The CU code is slightly different from the last example. Both inputs are pointers, and one is constant because you are not changing it. Each thread will simply add the elements at its thread index. The thread index must work out which element this thread should add. (Getting these thread- and block-specific values is a very common pattern in CUDA programming.)

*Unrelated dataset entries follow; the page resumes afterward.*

-- ==== Sys2Proof/WellFormed.lean ====
section
/-! DEFINITION. Well-formed instructions. The operand types already hold every field to its width
(30_encoding.md R61), so the one thing left to check is that SYS does not name one of the two
family-0 words that are other instructions (R75). -/

namespace Sys2Proof

/-- R75: a SYS is "every family-0 opcode other than 0x00E0 and 0x00EE".
Every other instruction is well formed at every value of its fields. -/
def Instr.wellFormed : Instr → Bool
  | .sys nnn => nnn != 0x0E0#12 && nnn != 0x0EE#12
  | .cls => true
  | .ret => true
  | .jp _ => true
  | .call _ => true
  | .seImm _ _ => true
  | .sneImm _ _ => true
  | .seReg _ _ => true
  | .ldImm _ _ => true
  | .addImm _ _ => true
  | .ldReg _ _ => true
  | .orReg _ _ => true
  | .andReg _ _ => true
  | .xorReg _ _ => true
  | .addReg _ _ => true
  | .sub _ _ => true
  | .shr _ _ => true
  | .subn _ _ => true
  | .shl _ _ => true
  | .sneReg _ _ => true
  | .ldI _ => true
  | .jpV0 _ => true
  | .rnd _ _ => true
  | .drw _ _ _ => true
  | .skp _ => true
  | .sknp _ => true
  | .ldVxDt _ => true
  | .ldVxK _ => true
  | .ldDtVx _ => true
  | .ldStVx _ => true
  | .addIVx _ => true
  | .ldFVx _ => true
  | .ldBVx _ => true
  | .ldMemVx _ => true
  | .ldVxMem _ => true

end Sys2Proof
end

__global__ void add2( double * v1, const double * v2 ) { int idx = threadIdx.x; v1[idx] += v2[idx]; }
Save this code in the file test.cu
.
Compile as before using nvcc
.
nvcc -ptx test.cu
If this code was put in the same CU file along with the code of the first example, you need to specify the entry point name this time to distinguish it.
k = parallel.gpu.CUDAKernel('test.ptx','test.cu','add2');
Before you run the kernel, set the number of threads correctly for the vectors you want to add.
N = 128; k.ThreadBlockSize = N; in1 = ones(N,1,'gpuArray'); in2 = ones(N,1,'gpuArray'); result = feval(k,in1,in2);
For an example that shows how to work with CUDA, and provides CU and PTX files for you to experiment with, see Illustrating Three Approaches to GPU Computing: The Mandelbrot Set.